- Origin: India

= Umanath Bali =

Umanath Bali belonged to the erstwhile family of Daryabad in Oudh. He was a Member of Legislative Council of Uttar Pradesh and also represented Barabanki district as the Chairman of its District Board. He was an ardent Congressman and was affiliated with the Indian National Congress.

Along with renowned individuals they established the Bhatkhande Sangit Vidyapith (Bhatkhande Sanskriti Vishwavidyalaya)
at Lucknow, an examining and affiliating body that conducts examinations and awards diplomas in Vocal, Instrumental and Indian Classical Dance and Music. Today, the Bhatkhande Sangit Vidyapith is managed by his grandson, Swareshwar Bali under the Presidency of Former Agriculture Minister & Several time Member of parliament, Raja Anand Singh.

Today, the Umanath Bali Auditorium in Lucknow and Umanath Bali Mahila Mahavidyalaya, Daryabad is named after him.

==Family==
Umanath Bali was survived by four sons and two daughters. His eldest son, Brajeshwar Bali succeeded him as the Vice President of Bhatkhande Sangit Vidyapith.

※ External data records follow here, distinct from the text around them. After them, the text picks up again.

-- ==== Sys2Proof/Machine/Plan.lean ====
section
/-! DEFINITION. Placing and ticketing a page (R69, R73 to R76, R83, R84): page position, fetch ledger, waits, issue, refusal. -/

namespace Sys2Proof.Machine

/-! ### Positions (R8, R60, R75) -/

/-- Ticks before position `y` over which the web has a length; stretches latest first. -/
def backTicks : List (Nat × Nat) → Nat → Frac → Nat
  | [], _, d => nmTicks d 1200
  | (s, l) :: r, y, d =>
    if y ≤ s then (if r.isEmpty then nmTicks d l else backTicks r y d)
    else if r.isEmpty || d.lt (tickNm (y - s) l) then nmTicks d l
    else (y - s) + backTicks r s (d.sub (tickNm (y - s) l))

/-- The web from a gap's start takes a pitch, from the print position at the earliest (R8; log entry 127). -/
def Ctl.startStretch (c : Ctl) (gapStart lpi : Nat) : Ctl :=
  let at_ := max gapStart c.pp
  match c.adm.stretches with
  | (s, l) :: r =>
    if l = lpi then c
    else { c with adm := { c.adm with stretches := (at_, lpi) :: (if at_ ≤ s then r else (s, l) :: r) } }
  | [] => { c with adm := { c.adm with stretches := [(0, lpi)] } }

/-- Where the gap of the next page begins: the end of the last page, the latest it can have while its cue is awaited unless the
next page is a cue page too (log entry 36). -/
def Ctl.nextGap (c : Ctl) (cue : Bool) : Nat :=
  match c.adm.tickets.getLast? with
  | some t => if t.pos.isNone && !t.ended && !cue then t.earliest + t.window + 64 * t.length else c.adm.prevEnd
  | none => c.adm.prevEnd

/-- A page's plan: E, its window (0 outside cue mode), position or none, and what it stretches its gap by. -/
structure Plan where
  gapStart : Nat
  e : Nat
  window : Nat
  pos : Option Nat
  stretch : Nat
  deriving DecidableEq, Repr

/-- F (R75): the web point that bar fires 16,384 ticks ahead. -/
def Ctl.soonest (c : Ctl) (bars : Nat) : Nat :=
  c.pp + 16384 - backTicks c.stretches (c.pp + 16384) (Frac.ofInt (c.leastOffset bars))

/-- The plan of a descriptor at the present position, its stretch begun. -/
def Ctl.plan (c : Ctl) (d : Desc) : Plan :=
  let cue := c.nat (Obj.cue_mode d.slot) != 0
  let g := c.nextGap cue
  let e := g + d.gap
  if cue then ⟨g, e, c.nat (Obj.cue_window d.slot), none, 0⟩
  else
    let f := (c.startStretch g (c.nat (Obj.line_pitch d.slot))).soonest d.bars
    ⟨g, e, 0, some (max e f), f - e⟩

/-! ### The fetch ledger (R83) -/

/-- A span of demand: bar, first and last cell, MB/s. -/
abbrev Span := Nat × Nat × Nat × Nat

/-- The demand of a band (R83). -/
def bandDemand (declared cap lpi lines : Nat) : Nat :=
  let den := 25400 * lines * 10 ^ 6
  (declared * cap * lpi + den - 1) / den

/-- Where the span of a band of a page at `q` ends: its last line at the bar's reach. -/
def Ctl.spanEnd (c : Ctl) (m : PageMap) (q b k : Nat) : Nat :=
  let w := q + 64 * (256 * k + m.bandLines k - 1)
  w + c.ticksOver w (c.nat (Obj.bar_reach b))

/-- The span of a band of a page whose position lies between `p` and `q`: from 208 lines before its first line passes the bar's
offset to its last line at the bar's reach; for a page that waits for its cue over its whole window (log entry 50). -/
def Ctl.bandSpan (c : Ctl) (m : PageMap) (p q b k demand : Nat) : Span :=
  let w0 := p + 64 * 256 * k
  (b, (c.barAt w0 b - 64 * 208) / 4096, c.spanEnd m q b k / 4096, demand)

/-- The spans of a page, `declared` by band x bars + rank. -/
def Ctl.spans (c : Ctl) (m : PageMap) (p q cap lpi : Nat) (declared : List Nat) : List Span :=
  ((List.range m.bands).map fun k => m.barList.map fun b =>
    c.bandSpan m p q b k (bandDemand (declared.getD (k * m.barList.length + m.rank b) 0) cap lpi (m.bandLines k))).flatten

/-- The spans of a ticket. -/
def Ctl.ticketSpans (c : Ctl) (t : Ticket) : List Span :=
  c.spans t.map t.place (t.place + (if t.pos.isNone then t.window else 0)) t.cap t.pitch t.work.declared

/-- The load of a cell: the sum over bars of a bar's largest demand there. -/
def cellLoad (ss : List Span) (x : Nat) : Nat :=
  ((List.range 8).map fun b =>
    maxOf ((ss.filter fun s => s.1 == b && decide (s.2.1 ≤ x ∧ x ≤ s.2.2.1)).map (·.2.2.2))).sum

/-- No cell of the new spans holds more than the budget. A load can only be largest where a span begins. -/
def ledgerHolds (old new : List Span) (budget : Nat) : Bool :=
  ((old ++ new).map (·.2.1)).all fun x =>
    !(new.any fun s => decide (s.2.1 ≤ x ∧ x ≤ s.2.2.1)) || decide (cellLoad (old ++ new) x ≤ budget)

/-- The spans of a plan end within 268,435,456 ticks of the print position (R73). -/
def Ctl.spansNear (c : Ctl) (d : Desc) (p : Plan) : Bool :=
  let c1 := c.startStretch p.gapStart (c.nat (Obj.line_pitch d.slot))
  d.map.barList.all fun b => (List.range d.map.bands).all fun k =>
    decide (c1.spanEnd d.map (p.pos.getD p.e + p.window) b k ≤ c.pp + 268435456)

/-- The spans a plan adds. -/
def Ctl.planSpans (c : Ctl) (d : Desc) (p : Plan) (declared : List Nat) : List Span :=
  let l := c.nat (Obj.line_pitch d.slot)
  let pos := p.pos.getD p.e
  (c.startStretch p.gapStart l).spans d.map pos (pos + p.window) (c.pageCap d.slot) l declared

/-! ### Waits (R73) -/

/-- 6000:10 given a value; ADMIT_WAIT rings when it leaves 0. -/
def Ctl.setWait (c : Ctl) (w : Nat) : Ctl :=
  let was := c.nat Obj.wait_reason
  let c1 := c.putN Obj.wait_reason w
  if was = 0 ∧ w ≠ 0 then c1.ring Src.ADMIT_WAIT 0xFFFF Obj.wait_reason else c1

/-- The first wait condition that holds for the waiting descriptor, 0 for none. -/
def Mach.waitCode (m : Mach) (d : Desc) (verifying : Bool) : Nat :=
  let c := m.ctl
  if !c.ringRoom (c.entriesNeeded d.slot) then St.COMPLETION_SPACE
  else if (c.missingArray d.slot d.bars).isSome then St.ARRAY_PLACE
  else if verifying then St.VERIFYING
  else if !c.spansNear d (c.plan d) then St.LEDGER_RANGE
  else 0

/-! ### Refusal and ticket (R71, R72, R76) -/

/-- The descriptor at the head is consumed. -/
def Ctl.consume (c : Ctl) : Ctl := c.dropWaiting.putN Obj.submit_head ((c.nat Obj.submit_head + 1) % 8192)

/-- The descriptor held at the head of the ring, with 6000:29. -/
def Ctl.hold (c : Ctl) (w : Waiting) : Ctl :=
  { c.putN Obj.verify_backlog w.backlog with adm := { c.adm with waiting := some w } }

/-- A page refused: a REFUSED entry, the descriptor consumed, admission closed under policy CLOSE. Without room for the entry the
refusal waits for it (log entry 51). -/
def Mach.refusePage (m : Mach) (w : Waiting) (r : Judged) : Mach :=
  let c := m.ctl
  let d := descOf w.bytes
  if !c.ringRoom 1 then m.onCtl fun c => (c.hold { w with refused := some r }).setWait St.COMPLETION_SPACE
  else
    let m1 := m.postEntry (refusedEntry d (c.nat Obj.submit_head) r c.localNs)
    m1.onCtl fun c =>
      let c1 := c.consume
      if c1.nat Obj.refusal_policy = 0 then c1.closeAdmission St.CLOSED_REFUSAL else c1

/-- The number after the last ticket (R76). -/
def nextNumber (n : Nat) : Nat := if n = 2 ^ 32 - 1 then 1 else n + 1

/-- The ticket of a plan. -/
def Ctl.ticketOf (c : Ctl) (d : Desc) (p : Plan) (declared : List Nat) (verified : Bool) : Ticket :=
  { number := nextNumber c.adm.lastNumber, hostRef := d.hostRef, slot := d.slot, bars := d.bars, length := d.length,
    width := d.width, table := d.table, desc := c.nat Obj.submit_head, pos := p.pos, earliest := p.e, window := p.window,
    gapStart := p.gapStart, gapStretch := p.stretch, verified := verified,
    overCap := false, cap := c.pageCap d.slot, pitch := c.nat (Obj.line_pitch d.slot), reason := 0, flags := 0, omitted := 0,
    fired := [], settled := [], screened := [], firstEpoch := [], lastEpoch := [], detail := 0, printDone := [],
    ended := false,
    work := ⟨declared, [], [], [], [], [], false, kvGet 0 c.adm.sinceSeal d.slot, c.nat Obj.horizon_end, [], [], [], [], []⟩ }

/-- A ticket joins the list: numbers, prev_end, stretch, seal, counts. -/
def Ctl.issue (c : Ctl) (t : Ticket) : Ctl :=
  let c1 := c.startStretch t.gapStart t.pitch
  let a := c1.adm
  let c2 := { c1 with adm := { a with tickets := a.tickets ++ [t], prevEnd := t.place + 64 * t.length, lastNumber := t.number } }
  let c3 := ((c2.putN (Obj.tickets_outstanding t.slot) (c2.nat (Obj.tickets_outstanding t.slot) + 1)).putN
    Obj.all_tickets_outstanding (c2.nat Obj.all_tickets_outstanding + 1)).putN Obj.last_ticket t.number
  let c4 := c3.resealed t.slot
  let c5 := { c4 with adm := { c4.adm with sinceSeal := kvSet 0 c4.adm.sinceSeal t.slot (kvGet 0 c4.adm.sinceSeal t.slot + 1) } }
  let c6 := if c5.pp < t.place then c5.putB Obj.starved false else c5
  (((c6.rehorizon).receiling).tidyPlaces).setPower 3

/-- A page ticketed: ADMITTED posted, the descriptor consumed. -/
def Mach.admitPage (m : Mach) (d : Desc) (p : Plan) (verified : Bool) : Mach :=
  let c := m.ctl
  let t := c.ticketOf d p (d.map.declaredAll m.cellar) verified
  let c2 := (c.issue t).consume
  { m with ctl := c2 }.postEntry (c2.ticketEntry t 1 0 0)

/-- Steps 10 and 11 in the cycle in which no wait is left (R73). -/
def Mach.decidePage (m : Mach) (w : Waiting) : Mach :=
  let c := m.ctl
  let d := descOf w.bytes
  let p := c.plan d
  let new := c.planSpans d p (d.map.declaredAll m.cellar)
  let old := ((c.startStretch p.gapStart (c.nat (Obj.line_pitch d.slot))).live.map
    (c.startStretch p.gapStart (c.nat (Obj.line_pitch d.slot))).ticketSpans).flatten
  if d.exactGap && p.stretch != 0 then m.refusePage w (refLate, 0)
  else if !ledgerHolds old new (c.nat Obj.fetch_budget) then m.refusePage w (refFetchBudget, 0)
  else m.admitPage d p w.verify

/-- The waiting descriptor judged: a refusal found is posted, else its first wait holds it, else it is decided. -/
def Mach.judge (m : Mach) (w : Waiting) : Mach :=
  match w.refused with
  | some r => m.refusePage w r
  | none =>
    let k := m.waitCode (descOf w.bytes) (!w.left.isEmpty)
    if k ≠ 0 then m.onCtl (·.setWait k)
    else match w.failed with
      | some x => m.refusePage w (refVerifyFailed, x)
      | none => m.decidePage w

/-- The change concerns slot `n`. -/
def Recheck.concerns (x : Recheck) (c : Ctl) (n : Nat) : Bool :=
  match x with
  | .slot k => k == n
  | .array a => (c.slotBars n).any fun b => c.nat (Obj.slot_screen n b) == a
  | .curve k => (c.slotBars n).any fun b => c.nat (Obj.slot_tone_curve n b) == k
  | .place p => c.nat (Obj.appearance_place n) == p
  | .arrays => true

/-- A change of this cycle noted (R73). -/
def Ctl.noteChange (c : Ctl) (x : Recheck) : Ctl := { c with adm := { c.adm with changed := c.adm.changed ++ [x] } }

/-- A cycle begins: no change has come in it. -/
def Mach.newCycle (m : Mach) : Mach := m.onCtl fun c => { c with adm := { c.adm with changed := [] } }

/-- Steps 2 to 5 run again on a descriptor that waits, at the end of a cycle in which changes came that concern it (R73). -/
def Mach.recheck (m : Mach) : Mach :=
  let xs := m.ctl.adm.changed
  let m1 := m.newCycle
  match m.ctl.adm.waiting with
  | none => m1
  | some w =>
    let d := descOf w.bytes
    let r := m.ctl.slotSteps d
    if w.refused.isNone && (xs.any fun x => x.concerns m.ctl d.slot) && r.1 != 0 then m1.refusePage w r else m1

/-- An owner after whose entry, the only one of its frame, a waiting descriptor is checked again. -/
def rechecked (own : Nat → Mach → Nat × Mach) (n : Nat) (m : Mach) : Nat × Mach := let a := own n m.newCycle; (a.1, a.2.recheck)

end Sys2Proof.Machine
end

His grandson, Swareshwar Bali, is now the Vice President of Bhatkhande Sangit Vidyapith. Swareshwar has also been involved in Politics of Barabanki District, changing political parties from time to time. His great-grandson, Sanidhya Sanjai Bali, was actively involved in student and youth politics of the Indian National Congress. Though, he is currently working as a Psephologist, Pollster & Political Strategist under his startup, ARIES.